Of course I was kind about it because people actually read that post, and possibly the comments, so it's not like I can be a sarcastic ass about it, and say exactly what I am thinking, like I do on my facebook. I was kind and repeated the reasons why it could be sticky and shared my personal experiences with it, telling her I wore it all day mowing the lawn, and my make up still looked perfect and it wasn't sticky after adding the small amount of rubbing alcohol.
The tipping point today, though was when this other lady commented on the blog to tell me that baby oil was just glycerin and fragrance. You know, in all fairness, she may have been confused. I mean they are both clear liquids and have similar viscosities. I myself had to go and grab a bottle of baby oil and read the ingredients list just to make sure that I wasn't losing my fucking mind.
Sure enough, I had not, baby oil is still made from oil. Mineral oil and fragrance. Again, I commented and didn't even point out the fact that she was wrong, I held my tongue and applauded her for recognizing that mineral oil is actually a very useful beauty product. It is great for removing eye make up and other oil based make ups. But the problem with it is that lots of people find it clogs their pores. So I suggested using olive oil as it will moisturize successfully remove the make up and dirts and won't clog your pores.

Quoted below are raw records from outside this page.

/-! `Endpoint.resetTo`. -/

@[simp] theorem Endpoint.resetTo_params (e : Endpoint) (n : Nat) : (e.resetTo n).params = e.params := rfl

@[simp] theorem Endpoint.resetTo_phase (e : Endpoint) (n : Nat) : (e.resetTo n).phase = e.params.initPhase := rfl

@[simp] theorem Endpoint.resetTo_timeout (e : Endpoint) (n : Nat) : (e.resetTo n).timeout = e.params.timeoutResetUs := rfl

@[simp] theorem Endpoint.resetTo_wd (e : Endpoint) (n : Nat) : (e.resetTo n).wd = e.clock := rfl

@[simp] theorem Endpoint.resetTo_frameBuf (e : Endpoint) (n : Nat) : (e.resetTo n).frameBuf = [] := rfl

@[simp] theorem Endpoint.resetTo_count (e : Endpoint) (n : Nat) : (e.resetTo n).count = 0 := rfl

@[simp] theorem Endpoint.resetTo_len (e : Endpoint) (n : Nat) : (e.resetTo n).len = 0 := rfl

@[simp] theorem Endpoint.resetTo_cksum (e : Endpoint) (n : Nat) : (e.resetTo n).cksum = 0 := rfl

@[simp] theorem Endpoint.resetTo_seq (e : Endpoint) (n : Nat) : (e.resetTo n).seq = .idle := rfl

@[simp] theorem Endpoint.resetTo_wstart (e : Endpoint) (n : Nat) : (e.resetTo n).wstart = 0 := rfl

@[simp] theorem Endpoint.resetTo_i (e : Endpoint) (n : Nat) : (e.resetTo n).i = 0 := rfl

@[simp] theorem Endpoint.resetTo_t (e : Endpoint) (n : Nat) : (e.resetTo n).t = 0 := rfl

@[simp] theorem Endpoint.resetTo_r (e : Endpoint) (n : Nat) : (e.resetTo n).r = 0 := rfl

@[simp] theorem Endpoint.resetTo_code (e : Endpoint) (n : Nat) : (e.resetTo n).code = .none := rfl

@[simp] theorem Endpoint.resetTo_busy (e : Endpoint) (n : Nat) : (e.resetTo n).busy = false := rfl

@[simp] theorem Endpoint.resetTo_arg (e : Endpoint) (n : Nat) : (e.resetTo n).arg = 0 := rfl

@[simp] theorem Endpoint.resetTo_outLen (e : Endpoint) (n : Nat) : (e.resetTo n).outLen = 0 := rfl

@[simp] theorem Endpoint.resetTo_rxLen (e : Endpoint) (n : Nat) : (e.resetTo n).rxLen = 0 := rfl

@[simp] theorem Endpoint.resetTo_txData (e : Endpoint) (n : Nat) : (e.resetTo n).txData = [] := rfl

@[simp] theorem Endpoint.resetTo_rxData (e : Endpoint) (n : Nat) : (e.resetTo n).rxData = [] := rfl

@[simp] theorem Endpoint.resetTo_inq (e : Endpoint) (n : Nat) : (e.resetTo n).inq = e.inq := rfl

@[simp] theorem Endpoint.resetTo_outq (e : Endpoint) (n : Nat) : (e.resetTo n).outq = e.outq := rfl

@[simp] theorem Endpoint.resetTo_time (e : Endpoint) (n : Nat) : (e.resetTo n).time = e.time := rfl

@[simp] theorem Endpoint.resetTo_epoch (e : Endpoint) (n : Nat) : (e.resetTo n).epoch = n := rfl

@[simp] theorem Endpoint.resetTo_rdata (e : Endpoint) (n : Nat) : (e.resetTo n).rdata = e.rdata := rfl

end Sys2Proof.Machine
end

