/-- Settles O26: the read keeps the byte in `r`; the next step is `Endpoint.engineTurn_store`, whose store is the one
write to FRAME_BUF. -/
theorem payloadByteIsStored : Obligations.PayloadByteIsStored := by
  refine ⟨fun s x b rest hseq hinq => engineGives_of_engineTurn (Endpoint.engineTurn_data hseq hinq nofun nofun), ?_⟩
  intro s x later hsched hseq hi
  have hlen := (s.get x).len.isLt
  have hcapacity : (s.get x).i.toNat < Config.bufCapacity := show _ < 500 by omega
  have hstep := engineGives_of_engineTurn (Endpoint.engineTurn_store hseq hi) later hsched
  refine ⟨_, hstep, ?_⟩
  rw [State.get_put, State.get_put_other, State.taken_get]
  have hbyte (k : Nat) : ((s.get x).storeFrame (s.get x).i.toNat (s.get x).r).frameByte k =
      if k = (s.get x).i.toNat then (s.get x).r else (s.get x).frameByte k := by
    simp only [Endpoint.storeFrame_frameByte, hcapacity, and_true]
  refine ⟨Endpoint.storeFrame_inq .., Endpoint.storeFrame_len .., hbyte, count_toNat _, rfl, ?_,
    Endpoint.storeFrame_phase .., Endpoint.storeFrame_code .., Endpoint.storeFrame_busy .., Endpoint.storeFrame_rxData ..,
    Endpoint.storeFrame_rxLen .., Endpoint.storeFrame_wd .., Endpoint.storeFrame_outq .., rfl⟩
  by_cases hmore : (s.get x).i.toNat + 1 < (s.get x).len.toNat
  · rw [if_pos hmore]
    exact ⟨congrArg Seq.wb1 (if_pos hmore), Endpoint.nextIndex_toNat hi, if_pos hmore⟩
  · rw [if_neg hmore]
    exact ⟨congrArg Seq.wb1 (if_neg hmore), if_neg hmore⟩

/-- Settles O27: the read at RX7 ends in `Endpoint.checkFrame`, by the outcome of its comparison. -/
theorem checksumByteIsCompared : Obligations.ChecksumByteIsCompared := by
  intro s x r rest hseq hinq
  have hturn := Endpoint.engineTurn_data hseq hinq nofun nofun
  exact ⟨fun hne => engineGives_of_engineTurn (hturn.trans (if_neg hne)),
    fun heq => engineGives_of_engineTurn (hturn.trans (if_pos heq))⟩

/-! The frame applied (R150, R151). -/

/-- RX_DATA after a frame is applied, over the whole window. -/
theorem Endpoint.applyFrame_rxByte_eq (e : Endpoint) (k : Nat) :
    e.applyFrame.rxByte k = if k < e.len.toNat then e.frameByte k else e.rxByte k := by
  by_cases hk : k < e.len.toNat
  · rw [if_pos hk, applyFrame_rxByte e hk]
  · have hlt := e.len.isLt
    show e.bufByte .rxData (e.rxData.copyIn 0 e.frameByte e.len.toNat) k = _
    rw [bufByte_copyIn _ _ _ _ _ _ _ (show 0 + e.len.toNat ≤ 256 by omega), if_neg (by omega), if_neg hk]
    rfl

/-- Settles O28: RX8's step is `Endpoint.applyFrame`, and the bytes it leaves in RX_DATA are
`Endpoint.applyFrame_rxByte_eq`. -/
theorem frameAppliedCopiesTheFrame : Obligations.FrameAppliedCopiesTheFrame := fun s x later hsched hseq =>
  ⟨(s.get x).applyFrame.rxData, engineGives_of_engineTurn (Endpoint.engineTurn_rx8 hseq) later hsched,
    (s.get x).applyFrame_rxByte_eq⟩

/-- The received frame that the host sees is as before. -/
def Endpoint.keepsResult (e e' : Endpoint) : Prop := e'.rxData = e.rxData ∧ e'.rxLen = e.rxLen

/-- An adapter call writes RX_DATA and RX_LEN at RX8 alone. -/
theorem Endpoint.callTurn_keepsResult {e : Endpoint} (hpos : e.seq ≠ .rx8) : e.keepsResult e.callTurn := by
  cases hseq : e.seq with
  | rx8 => contradiction
  | rd call =>
    cases call with
    | rx1 | tx3 =>
      simp only [callTurn, hseq]
      (repeat' split) <;> exact ⟨rfl, rfl⟩
    | rx4 | rx5 | rx7 =>
      cases hinq : e.inq <;>
        simp only [callTurn, hseq, engineStep, readData, tryReadByte, hinq, takeData, checkFrame] <;>
        (repeat' split) <;> exact ⟨rfl, rfl⟩
  | wb2 call =>
    simp only [callTurn, hseq, engineStep, waitClock_eq]
    split <;> exact ⟨rfl, rfl⟩
  | tx4 =>
    simp only [callTurn, hseq, engineStep, sendLength]
    split <;> exact ⟨rfl, rfl⟩
  | tx5 =>
    simp only [callTurn, hseq, engineStep, sendPayload]
    split <;> exact ⟨rfl, rfl⟩
  | _ =>
    simp only [callTurn, hseq, engineStep, waitPoll_eq]
    exact ⟨rfl, rfl⟩

/-- The engine's whole step writes them at RX8 alone, where it applies the frame. -/
theorem Endpoint.engineTurn_result (e : Endpoint) :
    e.keepsResult e.engineTurn ∨ e.seq = .rx8 ∧ e.engineTurn = e.applyFrame := by
  by_cases hseq : e.seq = .rx8
  · exact .inr ⟨hseq, engineTurn_rx8 hseq⟩
  · left
    obtain ⟨-, -, -, -, -, hdata, hlen, -⟩ := e.settle_static
    have hpos : e.settle.seq ≠ .rx8 := by
      rcases e.settle_cases with h | ⟨call, h⟩ | h | h <;> rw [h]
      · exact hseq
      all_goals exact nofun
    obtain ⟨hdata', hlen'⟩ := callTurn_keepsResult hpos
    exact ⟨hdata'.trans hdata, hlen'.trans hlen⟩

/-- A host's write leaves RX_DATA and RX_LEN as they are. -/
theorem Endpoint.hostTurn_keepsResult (e : Endpoint) (addr : Nat) (n : Width) (v : Word) :
    e.keepsResult (e.hostTurn addr n v) := by
  rcases e.hostTurn_cases addr n v with ⟨off, -, hturn⟩ | hturn
  · obtain ⟨-, -, -, hdata, hlen, -⟩ := e.writeTurn_static off n v
    rw [hturn]
    exact ⟨hdata, hlen⟩
  · rw [hturn]
    exact ⟨rfl, rfl⟩

/-- Settles O53: of the cases of `step_get` only a reset and the engine's step at RX8 write the two. -/
theorem noPartialFrameIsExposed : Obligations.NoPartialFrameIsExposed := by
  intro s t x hstep hne
  have hchanged : ¬ (s.get x).keepsResult (t.get x) := fun ⟨hdata, hlen⟩ => hne.elim (· hdata) (· hlen)
  rcases step_get hstep x with
    ⟨rest, hsched, heq⟩ | ⟨addr, n, v, rest, -, heq⟩ | ⟨rest, hsched, -⟩ | ⟨b, _, heq, -⟩ | ⟨⟨heq, -⟩, -, -⟩
  · rcases (s.get x).engineTurn_result with hkeep | ⟨hseq, happly⟩
    · exact absurd (heq ▸ hkeep) hchanged
    · rw [heq, happly]
      exact .inr ⟨rest, hsched, hseq, rfl, rfl, rfl⟩
  · exact absurd (heq ▸ (s.get x).hostTurn_keepsResult addr n v) hchanged
  · exact .inl ⟨rest, hsched⟩
  · exact absurd (heq ▸ ⟨rfl, rfl⟩) hchanged
  · exact absurd (heq ▸ ⟨rfl, rfl⟩) hchanged

/-! The whole receive attempt (R140, R149, R150, R153). -/

theorem Endpoint.engineTurn_idle {e : Endpoint} (hseq : e.seq = .idle) : e.engineTurn = e := by
  rw [engineTurn_at hseq (by simp)]
  simp only [callTurn, hseq, engineStep]

/-- A frame whose checksum byte is not the fold of its payload ends the command one turn earlier; in the turn left the
engine is Idle. -/
theorem Endpoint.engineTurn_receive_mismatch {e : Endpoint} {n ck : Byte} {data rest : List Byte}
    (hseq : e.seq = .wb0 .rx4) (hinq : e.inq = n :: (data ++ ck :: rest)) (hlen : data.length = n.toNat)
    (hck : ck ≠ xorFold (fun k => data.getD k 0) data.length) :
    engineTurn^[3 * data.length + 7] e =
      complete (storedPayload { e with len := n } data rest) .checksumMismatch := by
  have hcheck : checkFrame { storedPayload { e with len := n } data rest with seq := .rd .rx7 } ck =
      complete (storedPayload { e with len := n } data rest) .checksumMismatch := if_neg hck
  rw [Function.iterate_succ_apply', engineTurn_receive hseq hinq hlen, hcheck]
  exact engineTurn_idle rfl

/-- What a receiver is after its ACK: it waits for the length byte, the frame `tail` in its FIFO. -/
def Endpoint.answered (e : Endpoint) (tail : List Byte) : Endpoint :=
  { e with busy := true, wstart := e.clock, inq := tail, outq := e.outq ++ [Config.ack], seq := .wb0 .rx4 }

/-- WORK at a receiver whose FIFO begins with ENQ, the ACK sent, and then `m` turns of the frame. -/
theorem Runs.receiveAttempt {x : Side} {e e' f : Endpoint} {addr m : Nat} {tail : List Byte}
    (haddr : addr = e.hostAddr Config.offCmd) (hidle : e.busy = false) (hpolicy : e.params.policy = .external)
    (hphase : e.phase = .receive) (hinq : e.inq = Config.enq :: tail)
    (hframe : Endpoint.engineTurn^[m] (e.answered tail) = e') :
    Runs x e f (.hostWrite x addr .w4 0x01 :: List.replicate (m + 4) (.engine x)) e' f := by
  have hwork := Runs.command (x := x) haddr hidle 0x01 f
  rw [Endpoint.commandTurn_work_receive hpolicy hphase] at hwork
  have hturns : Endpoint.engineTurn^[m + 4] { e with busy := true, seq := .wb0 .rx1 } = e' := by
    rw [Function.iterate_add_apply,
      Endpoint.engineTurn_answer (e := { e with busy := true, seq := .wb0 .rx1 }) rfl hinq]
    exact hframe
  exact hwork.append (Runs.engines_eq hturns)

/-- What RX_DATA holds after a whole frame is received and applied: the payload, and past it what it held before. -/
theorem Endpoint.applyFrame_storedPayload_rxByte {e : Endpoint} {n : Byte} {data : List Byte} (tail : List Byte)
    (hlen : data.length = n.toNat) (k : Nat) :
    (applyFrame { storedPayload { e with len := n } data tail with seq := .rx8 }).rxByte k =
      if k < n.toNat then data.getD k 0 else e.rxByte k := by
  rw [applyFrame_rxByte_eq]
  by_cases hk : k < n.toNat
  · rw [if_pos hk]
    have hbyte := storedPayload_frameByte (e := { e with len := n }) (hlen.trans_le (Nat.le_of_lt_succ n.isLt)) tail
      (hk.trans_eq hlen.symm)
    exact (if_pos hk).trans hbyte
  · rw [if_neg hk]
    exact if_neg hk

/-- Settles O58: WORK and the ACK, then the frame, applied or refused by the comparison of its checksum. -/
theorem receiveAttemptEndsAsTheChecksumSays : Obligations.ReceiveAttemptEndsAsTheChecksumSays := by
  intro s x n ck data rest later hlen hidle hpolicy hphase hinq hsched
  have hrun {e : Endpoint} (hframe : Endpoint.engineTurn^[3 * data.length + 7]
      ((s.get x).answered (n :: (data ++ ck :: rest))) = e) :
      ∃ t, runSteps (3 * n.toNat + 12) s = .next t ∧ t.sched = later ∧ t.get x = e ∧
        t.get x.other = s.get x.other := by
    have h := Runs.receiveAttempt (x := x) (f := s.get x.other) rfl hidle hpolicy hphase hinq hframe s later rfl rfl
      (by rw [hlen]; exact hsched)
    rwa [List.length_cons, List.length_replicate, hlen] at h
  by_cases hck : ck = xorFold (fun k => data.getD k 0) n.toNat
  · obtain ⟨t, hsteps, hlater, he, hother⟩ :=
      hrun (Endpoint.engineTurn_receive_applied rfl (by rw [hlen, ← hck]; rfl) hlen)
    refine ⟨t, hsteps, hlater, hother, ?_⟩
    rw [if_pos hck, he]
    exact ⟨rfl, rfl, rfl, rfl, rfl, rfl, rfl, Endpoint.applyFrame_storedPayload_rxByte rest hlen⟩
  · obtain ⟨t, hsteps, hlater, he, hother⟩ := hrun (Endpoint.engineTurn_receive_mismatch rfl rfl hlen (hlen ▸ hck))
    refine ⟨t, hsteps, hlater, hother, ?_⟩
    rw [if_neg hck, he]
    exact ⟨rfl, rfl, rfl, rfl, rfl, hphase, rfl, rfl⟩

end Sys2Proof.Machine
end

section
/-! The statements of 42_transmit.md: the control bytes sent and the byte read after ENQ, the bytes of the frame and the
completion, and the whole transmit attempt. -/

namespace Sys2Proof.Machine

/-! The control bytes sent, and the byte read after ENQ (R171, R172, R173). -/

/-- Settles O15: TX_OTHER is `atControl` at TX3, with a byte there. -/
theorem otherByteAfterEnqEndsTheCommand : Obligations.OtherByteAfterEnqEndsTheCommand := fun s c _ _ hseq hinq =>
  (exec_txOther c s).trans (atControl_eq hseq hinq)

/-- Settles O16: SEND_CAN is `atEmit` at TX1, and what it goes on with is the completion in Receive phase. -/
theorem nothingToSendSendsCan : Obligations.NothingToSendSendsCan := fun s hseq =>
  (exec_sendCan s).trans (atEmit_eq hseq)

/-- Settles O17: SEND_ENQ and SEND_ACK are `atEmit` at their positions, each with its own wait to go on with. -/
theorem handshakeBytesAreSentThenAnswered : Obligations.HandshakeBytesAreSentThenAnswered := fun s =>
  ⟨fun hseq => (exec_sendEnq s).trans (atEmit_eq hseq), fun hseq => (exec_sendAck s).trans (atEmit_eq hseq)⟩

/-! The frame's bytes and the completion (R174, R175). -/

/-- `i <- i + 1` of the transmit loop does not wrap: `i` has 9 bits and OUT_LEN 8. -/
theorem Endpoint.nextSent_toNat {e : Endpoint} (h : e.i.toNat < e.outLen.toNat) :
    (e.i + 1).toNat = e.i.toNat + 1 :=
  nextIndex_toNat (e := { e with len := e.outLen }) h

/-- Settles O30: the turns at TX4, TX5 and TX6, where the loop's next index is `Endpoint.nextSent_toNat`. -/
theorem frameBytesAreSentInOrder : Obligations.FrameBytesAreSentInOrder := by
  intro s x
  refine ⟨fun hseq hlen => ?_, fun hseq hi => ?_, fun hseq => ?_⟩
  · exact engineGives_of_engineTurn (Endpoint.engineTurn_tx4 hseq hlen)
  · rw [← Endpoint.nextSent_toNat hi]
    exact engineGives_of_engineTurn (Endpoint.engineTurn_tx5 hseq)
  · exact engineGives_of_engineTurn (Endpoint.engineTurn_tx6 hseq)

/-- Settles O31: the turn at TX7, under either policy. -/
theorem frameTransmittedFlipsToReceive : Obligations.FrameTransmittedFlipsToReceive := fun _ _ hseq =>
  engineGives_of_engineTurn (Endpoint.engineTurn_tx7 hseq)

/-! The whole transmit attempt (R170, R177). -/

/-- What a sender is after its ENQ: it waits for the ACK. -/
def Endpoint.requested (e : Endpoint) : Endpoint :=
  { e with busy := true, outq := e.outq ++ [Config.enq], seq := .wb0 .tx3 }

/-- WORK at a sender whose FIFO begins with ACK: ENQ is sent, the ACK taken, the frame sent. -/
theorem Runs.transmitAttempt {x : Side} {e f : Endpoint} {addr : Nat} {rest : List Byte}
    (haddr : addr = e.hostAddr Config.offCmd) (hidle : e.busy = false) (hpolicy : e.params.policy = .external)
    (hphase : e.phase = .transmit) (hlen : e.outLen ≠ 0) (hinq : e.inq = Config.ack :: rest) :
    Runs x e f (.hostWrite x addr .w4 0x01 :: List.replicate (e.outLength + 7) (.engine x))
      (Endpoint.transmitted { e.requested with wstart := e.clock, inq := rest }) f := by
  have hwork := Runs.command (x := x) haddr hidle 0x01 f
  rw [Endpoint.commandTurn_work_transmit hpolicy hphase hlen] at hwork
  have hturns : Endpoint.engineTurn^[e.outLength + 7] { e with busy := true, seq := .tx2 } =
      Endpoint.transmitted { e.requested with wstart := e.clock, inq := rest } := by
    rw [Function.iterate_succ_apply, Endpoint.engineTurn_tx2 rfl]
    exact Endpoint.engineTurn_transmit (e := e.requested) rfl hinq hlen
  exact hwork.append (Runs.engines_eq hturns)
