-- ==== Sys2Proof/Syntax.lean ====
section
/-! DEFINITION. The commands: one constructor per row of spec/opcode_table.json, with the operands a command carries from
outside the block. -/

namespace Sys2Proof

/-- Who makes an access: the manager (PCI Express function 0), a virtual function, or a Garnet core of a strand at a
privilege (R74, R79, R430, R432). -/
inductive Requester where
  | manager
  | vf (f : Nat)
  | core (s : Fin 4) (c : Nat) (priv : Nat)
  deriving DecidableEq, Repr

/-- The parts of the ring that can fail, R24. -/
inductive RingPart where
  | hostPort | tagFrontEnd | supervision
  deriving DecidableEq, Repr

/-- How a register access crosses the strand data fabric, R437: its beat arrives whole, with an error that is corrected, or with one that
is not; and whether the register read has its parity right. -/
structure BusEnv where
  corrected : Bool := false
  discarded : Bool := false
  parityOk : Bool := true
  deriving DecidableEq, Repr

/-- One submission entry of a job as the block meets it: its input length, the input bytes in strand SRAM, and its
output area (R336). -/
structure Seg where
  inAddr : Nat := 0
  inLen : Nat := 0
  data : Bytes := []
  outAddr : Nat := 0
  outLen : Nat := 0
  deriving DecidableEq, Repr

/-- What the world does to a job while it runs: whether the doubled release decision agrees (R223), whether the key
transfer arrives whole and at its destination (R33), whether the engine's end check passes (R293) and else the code of the fault (R278, R281, R310), whether input was read and output written
without error (R352), whether a log record, reservation or marker that the job programs in Agate verifies (R215, R229, R237), and whether
main power fails between the COMMIT marker and the swap (R237). -/
structure JobEnv where
  agree : Bool := true
  transferOk : Bool := true
  destOk : Bool := true
  endOk : Bool := true
  fault : Nat := 2
  readOk : Bool := true
  writeOk : Bool := true
  logOk : Bool := true
  cut : Bool := false
  deriving DecidableEq, Repr

/-- A job as the host port hands it to a strand block: the fields of R336 with the stamp of R374 and the moments of R142;
`cop` names the logical core that submitted it through a coprocessor major, R406: its data lie in work SRAM. -/
structure Job where
  id : Nat := 0
  op : Nat := 0
  fn : Nat := 0
  gen : Nat := 1
  sq : Nat := 0
  cq : Nat := 0
  tag : Nat := 0
  irq : Bool := false
  specOk : Bool := false
  ctx : Nat := 0
  segs : List Seg := [{}]
  w6 : Nat := 0
  w7 : Nat := 0
  origin : Nat := 0
  lastInput : Nat := 0
  env : JobEnv := {}
  cop : Option (Fin 4) := none
  deriving DecidableEq, Repr

/-- A protected Gulsis frame as it arrives, R172, R173: COUNTER, the enciphered payload and the tag, and the number of bad blocks met in it. -/
structure GFrame where
  ctr : Nat := 0
  cipher : Bytes := []
  tag : Bytes := []
  badBlocks : Nat := 0
  deriving DecidableEq, Repr

/-- A protected station frame as it arrives, R457: whether its CRC and header hold, FFLAGS, COUNTER, the enciphered payload
and the authenticator; whether Topaz works without a fault on it, R498. -/
structure SFrame where
  crcOk : Bool := true
  engineOk : Bool := true
  flags : Nat := 0
  ctr : Nat := 0
  cipher : Bytes := []
  auth : Bytes := []
  deriving DecidableEq, Repr

/-- What a custodian card's answer-to-reset tells, R515: TA1, IFSC of TA3, whether TC3 selects the CRC. -/
structure CardAtr where
  ta1 : Nat := 0x11
  ifsc : Nat := 32
  crc : Bool := false
  deriving DecidableEq, Repr
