-- ==== Sys2Proof/Decode.lean ====
section
/-! DEFINITION. The command that a word of the table spells. No row of the table gives its command any bits (the operations
and events of the block come from outside it as commands, not as words), so no word spells one. -/

namespace Sys2Proof

/-- The command a word spells by the table's bits: none, for no row has bits. -/
def decodeTableWord (_nbits _w : Nat) : Option Instr := none

end Sys2Proof
end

You see, that was some quick thinking on my part, I know how to turn on the cheese when I need to. But the truth is, I joked around and made fun of this comment all damn day long. I still can't stop laughing at it. Not so much that she was wrong in thinking that it was glycerin but more because I was able to turn it around when all I really wanted to say was, "you stupid bitch... try mixing baby OIL and water together in a bottle and tell me how well it works out for you."